Mayor Rahm Emanuel's proposal to move the site of the Lucas Museum of Narrative Art to McCormick Place's Lakeside Center may be a last-ditch effort to keep the museum in Chicago. It also raises questions about whether greenspace advocates effectively killed plans to build the museum on the lakefront.

From the moment Emanuel announced plans to turn over 17 acres of lakefront property (currently a parking lot) to filmmaker George Lucas, the group Friends of the Parks has led opposition. The group filed a lawsuit seeking to halt any progress on the museum's development, arguing the plan violated Public Trust Doctrine since the State of Illinois, not the city, was the legal trustee of the lakefront.

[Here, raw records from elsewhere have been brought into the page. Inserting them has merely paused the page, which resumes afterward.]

/-- Entries in flight at a site (R427): both queues of L, both data queues, held entries, pending registers. -/
def flightBytes (s : State) (n : Nat) : List Byte :=
  let m := mem s n
  let key (kind pos : Nat) : Nat := 2 ^ 40 + 2 ^ 24 * n + 2 ^ 20 * kind + 2 ^ 14 * pos
  (m.l.lq.zipIdx.flatMap fun x => flightRec 0 x.2 (some x.1.cap) (entOff x.1) (x.1.buf.map Prod.snd)) ++
  (m.l.sq.zipIdx.flatMap fun x => flightRec 1 x.2 (some x.1.cap) (entOff x.1) (capBytesOf s (key 1 x.2) x.1.cap)) ++
  (m.l.ldqV.zipIdx.flatMap fun x => flightRec 2 x.2 none 0 (groupBytes s (key 2 x.2) 4096 cellBytes x.1)) ++
  (m.l.ldqC.zipIdx.flatMap fun x => flightRec 3 x.2 none 0 (groupBytes s (key 3 x.2) 8 (fun v => leBytes 8 v.toNat) x.1)) ++
  (m.grd.held.zipIdx.flatMap fun x => flightRec 4 x.2 (some x.1) 0 (capBytesOf s (key 4 x.2) x.1)) ++
  (((List.range 64).filter fun r => (tget SCell.zero m.regs.s r).pend.isSome).flatMap fun r => flightRec 5 r none 0 []) ++
  (m.regs.vp.flatMap fun p => flightRec 5 (64 + p.1) none 0 []) ++
  (m.regs.hp.flatMap fun p => flightRec 5 (96 + p.1) none 0 [])

/-! ### Slices -/

/-- The physical address of a line from its set's key and tag (R305). -/
def lineOfTag (key : Nat) (tag : BitVec 15) : Nat :=
  let hi := tag.toNat * 2 ^ 23 + key % 1024 * 2 ^ 13
  hi + Nat.xor (key / 1024) (sliceOfPa hi) * 2 ^ 7

/-- A slice of L2 (R427): the tags of its sets, 16 bytes each, and the data of its ways; a tag or a way without a line is
zero. The order of the fields is the table's, and a line's way is its place among those of its set that have one.
DESIGN CHOICE (log 165), unsafe. -/
def sliceBody (s : State) (k : Nat) : List Byte :=
  let sets := (List.range 1024).map fun i => (1024 * k + i, tget [] s.l2 (1024 * k + i))
  let line (key : Nat) (t : Tag) : Nat := lineOfTag key t.tag
  let tag (key way : Nat) (t : Tag) : List Byte :=
    leBytes 8 (line key t) ++ [BitVec.ofNat 8 (bit t.zero), t.valid.setWidth 8, BitVec.ofNat 8 (t.pins.map Pin.count).sum] ++
    leBytes 1 way ++ List.replicate 4 0
  (sets.flatMap fun x =>
    ((x.2.zipIdx.flatMap fun y => tag x.1 ((x.2.take y.2).countP Tag.way) y.1) ++ List.replicate 384 0).take 384) ++
  (sets.flatMap fun x =>
    (((x.2.filter Tag.way).flatMap fun t => bytesAt s.dmem (line x.1 t) 128) ++ List.replicate 2048 0).take 2048)

/-- A typed buffer with its full bits (R427). -/
def bufBody (m : Member) (b : Nat) : List Byte :=
  bytesAt (bufMem m b) 0 (bufSize b) ++
  (if b = 1 then bitMap 1536 fun k => tget false m.buf.wbFull k
   else if b = 2 then bitMap 1024 fun k => tget false m.buf.abFull k else [])

/-- A lookup core's registers, handles, index list, gather area and output tile. -/
def lookupBody (s : State) (k : Nat) : List Byte :=
  let c := lookupCore s k
  let pad (b : List Byte) (n : Nat) : List Byte := (b ++ List.replicate n 0).take n
  ((List.range 64).flatMap fun r => leBytes 8 (tget 0 c.s r).toNat) ++
  ((List.range 16).flatMap fun r => leBytes 16 (tget 0 c.h r).toNat) ++
  pad (c.il.flatMap fun w => leBytes 4 w.toNat) 16384 ++ pad (c.ga.flatten) 65536 ++ pad c.ot 2048

/-- The enabled sites, ascending. -/
def enabledSites : List Nat := (List.range 160).filter siteEnabled

/-- The section of a site. -/
def siteSection (s : State) (n : Nat) : ImageSection := { type := 2, idx := n, len := siteLen, body := fun _ => siteBody s n }

/-- The sections in stream order (R427). -/
def imageSections (s : State) : List ImageSection :=
  [{ type := 1, idx := 0, len := 8 + 2 + 1 + 32
     body := fun _ => leBytes 8 s.vigilTv ++ leBytes 2 s.moduleId.toNat ++ leBytes 1 (bits s.vigil.toNat 15 8) ++
       (match s.vigilRec with | some r => recBytes r | none => List.replicate 32 0) }] ++
  enabledSites.map (siteSection s) ++
  enabledSites.map (fun n =>
    { type := 3, idx := n, len := (flightBytes s n).length, body := fun _ => flightBytes s n }) ++
  (enabledSites.flatMap fun n => ([0, 1, 2] : List Nat).map fun b =>
    { type := 4, idx := 4 * n + b, len := bufSize (b + 1) + (if b = 0 then 192 else if b = 1 then 128 else 0)
      body := fun _ => bufBody (mem s n) (b + 1) }) ++
  (List.range 64).map (fun k =>
    { type := 5, idx := k, len := 24576 * 16 + 2 ^ 21, body := fun _ => sliceBody s k }) ++
  (List.range 64).map (fun k =>
    { type := 6, idx := k, len := 512 + 256 + 16384 + 65536 + 2048, body := fun _ => lookupBody s k })

/-- Header of a section. -/
def sectionHeader (x : ImageSection) : List Byte :=
  leBytes 2 x.type ++ leBytes 2 x.idx ++ leBytes 4 0 ++ leBytes 8 x.len ++ List.replicate 16 0

/-- The part of the stream in [off, off + n). -/
def imageWindow (off n : Nat) : List ImageSection → List Byte
  | [] => []
  | x :: r =>
    if n = 0 then []
    else if 32 + x.len ≤ off then imageWindow (off - (32 + x.len)) n r
    else
      let part := ((sectionHeader x ++ x.body ()).drop off).take n
      part ++ imageWindow 0 (n - part.length) r

/-- A debugger holds the member of a site stopped (R425). -/
def dbgHeld (s : State) (n : Nat) : Bool := match (mem s n).ctl.dbg with | .stopped _ => true | _ => false

/-- VIGIL_IMAGE_READ: 4 KiB from an offset of the image, or of the site sections of all members that a debugger holds
stopped, in site order (R425, R427).
DESIGN CHOICE (log 116), safe. -/
def execVigilImageRead (off : Nat) (s : State) : Host.Outcome State Fault Refusal :=
  .next (
    if s.halted then s
    else if vigilActive s then { s with vigilOut := imageWindow off 4096 (imageSections s) }
    else match enabledSites.filter (dbgHeld s) with
      | [] => s
      | l => { s with vigilOut := imageWindow off 4096 (l.map (siteSection s)) })

/-! ## Reset (R428, R429) -/

/-- Sectors whose last writes L2 still holds (R303). -/
def dirtySectors (s : State) : List Nat :=
  s.l2.flatMap fun p => p.2.flatMap fun t =>
    (List.range 4).filterMap fun i => if t.dirty.getLsbD i then some (lineOfTag p.1 t.tag / 32 + i) else none

/-- The module after a reset: device memory, its marks and the model's own counters are carried over as given. -/
def afterReset (s : State) (dmem : Mem) (dbad : Tab Bool) (dkey : Tab (Option (BitVec 512))) : State :=
  { State.reset with dmem := dmem, dbad := dbad, dkey := dkey, agenda := s.agenda, free := s.free, fresh := s.fresh }

/-- The writes that only L2 held are lost: what their sectors of GDDR hold then is open (R428, R433).
DEDUCED (log 115), safe. -/
def loseDirty (s : State) : State :=
  (dirtySectors s).foldl (fun t a =>
    let (b, t) := drawBytes 32 t
    { t with dmem := setBytes t.dmem (32 * a) b }) s

/-- MEAS after the stages (R429). -/
def measure (ds : List FwStage) : BitVec 512 :=
  ds.foldl (fun m d => digest (leBytes 64 m.toNat ++ leBytes 64 d.digest.toNat)) 0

Court rulings favoring FOTP have frustrated Lucas and the Mayor, leading Emanuel to throw out his Hail Mary last week.


Supporters of the museum argue having the Lucas Museum on the lakefront would transform an eyesore of a parking lot into a destination spot, with Jeanne Gang-designed green space that wasn't there previously.

FOTP contends there were other sites, notably the former Michael Reese Hospital site that was a linchpin of Chicago's failed 2016 Summer Olympics bid, that could better fit the museum, and wanted the parking lot to be 100% green space.

As it stands, what was once a project that Emanuel claimed wouldn't cost taxpayers a cent now needs $1.2B in bonds (pending state approval) to be saved. In a city with a budget that isn't exactly in the best place and a $600M property tax hike, that may be too much for residents to swallow, especially since some argue there are negligible benefits to vanity cultural centers.

Now critics are arguing that FOTP's commitment to its mission statement effectively killed the Lucas Museum in Chicago. An online petition asks FOTP to drop its lawsuit, but that may not sway the group now that it holds the upper hand in the legal battle.